The Hypercomputer will continue to work with GPU-optimized interconnect technologies, such as the Titanium offload system and technology, which is based on the Nvidia H100 GPUs.
Availability
Expect the Trillium chips to be available in Google Cloud, but Google did not provide an availability date. It will be a top-line offering, costing more than TPU v5 offerings.
The high prices of GPUs in the cloud may make Trillium attractive to customers. Customers already using AI models available in Vertex, which is an AI platform in Google Cloud, may also switch to Trillium.
AWS’s Trainium chip is also available, while Microsoft’s Azure Maia chip is mainly for inference.
Possible Relief From the GPU Squeeze
Google has historically presented its TPUs as an AI alternative to Nvidia’s GPUs. Google has released research papers comparing the performance of TPUs to comparable Nvidia GPUs.

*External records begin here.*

-- ==== Sys2Proof/Decode.lean ====
section
/-! DEFINITION. Decoding a command word and encoding a command (30_encoding.md R67 to R71). -/

namespace Sys2Proof

/-- Why a word is illegal (R70). -/
inductive Illegal where
  /-- OPC is not in the table of R68. -/
  | reservedOpcode
  /-- REG is not 0 for an opcode other than REG_READ and REG_WRITE. -/
  | nonzeroReg
  /-- IMM16 is not 0 for an opcode whose IMM16 column says 0. -/
  | nonzeroImm
  deriving DecidableEq, Repr

/-- What decoding a word gives. -/
inductive Decoded where
  | command (i : Instr)
  | illegal (why : Illegal)
  deriving DecidableEq, Repr

/-- `w[31:24]` (R67). -/
def opcField (w : Word) : BitVec 8 := w.extractLsb' 24 8

/-- `w[23:16]` (R67). -/
def regField (w : Word) : BitVec 8 := w.extractLsb' 16 8

/-- `w[15:0]` (R67). -/
def immField (w : Word) : BitVec 16 := w.extractLsb' 0 16

/-- A command whose IMM16 must be 0. -/
def needImmZero (w : Word) (i : Instr) : Decoded :=
  if immField w = 0 then .command i else .illegal .nonzeroImm

/-- A command whose REG must be 0. -/
def needRegZero (w : Word) (i : Instr) : Decoded :=
  if regField w = 0 then .command i else .illegal .nonzeroReg

/-- A command whose REG and IMM16 must be 0. -/
def needBothZero (w : Word) (i : Instr) : Decoded :=
  if regField w = 0 then needImmZero w i else .illegal .nonzeroReg

/-- The opcode map (R68) with the must-be-zero fields of R67 and R70. Total on every word. -/
def decode (w : Word) : Decoded :=
  if opcField w = 0x01 then needImmZero w (.regRead (regField w))
  else if opcField w = 0x02 then .command (.regWrite (regField w) (immField w))
  else if opcField w = 0x03 then needRegZero w (.bufRead (immField w))
  else if opcField w = 0x10 then needRegZero w (.crcCompute (immField w))
  else if opcField w = 0x20 then needBothZero w .frameRead
  else if opcField w = 0x30 then needBothZero w .d0Read
  else if opcField w = 0x40 then needBothZero w .openP1
  else if opcField w = 0x41 then needBothZero w .openD0
  else if opcField w = 0x42 then needBothZero w .read
  else if opcField w = 0x43 then needBothZero w .close
  else .illegal .reservedOpcode

/-- `(OPC << 24) | (REG << 16) | IMM16` (R73). -/
def commandWord (opc reg : BitVec 8) (imm : BitVec 16) : Word := opc ++ reg ++ imm

/-- The word of a command, from the encodings of R68. -/
def encode : Instr → Word
  | .regRead reg => commandWord 0x01 reg 0
  | .regWrite reg value => commandWord 0x02 reg value
  | .bufRead offset => commandWord 0x03 0 offset
  | .crcCompute n => commandWord 0x10 0 n
  | .frameRead => commandWord 0x20 0 0
  | .d0Read => commandWord 0x30 0 0
  | .openP1 => commandWord 0x40 0 0
  | .openD0 => commandWord 0x41 0 0
  | .read => commandWord 0x42 0 0
  | .close => commandWord 0x43 0 0

/-- The command decoded from an instruction whose bits are `w`, numbered as spec/opcode_table.json numbers them.
Every command is exactly one 32-bit word (R71), so bits above bit 31 belong to no command. -/
def decodeTableWord (nbits w : Nat) : Option Instr :=
  if w % 2 ^ nbits < 2 ^ 32 then
    match decode (BitVec.ofNat 32 (w % 2 ^ nbits)) with
    | .command i => some i
    | .illegal _ => none
  else none

end Sys2Proof
end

Google recently announced it will host Nvidia’s new GPU, B200, and specialized DGX boxes with Blackwell GPUs.
Nvidia also recently announced it would acquire Run.ai in a deal valued at $700 million. The Run.ai acquisition will allow Nvidia to keep its software stack independent of Google’s stack when running AI models.
The TPUs were initially designed for Google’s homegrown models, but the company is trying to better map to open-source models that include Gemma, an offshoot of Gemini.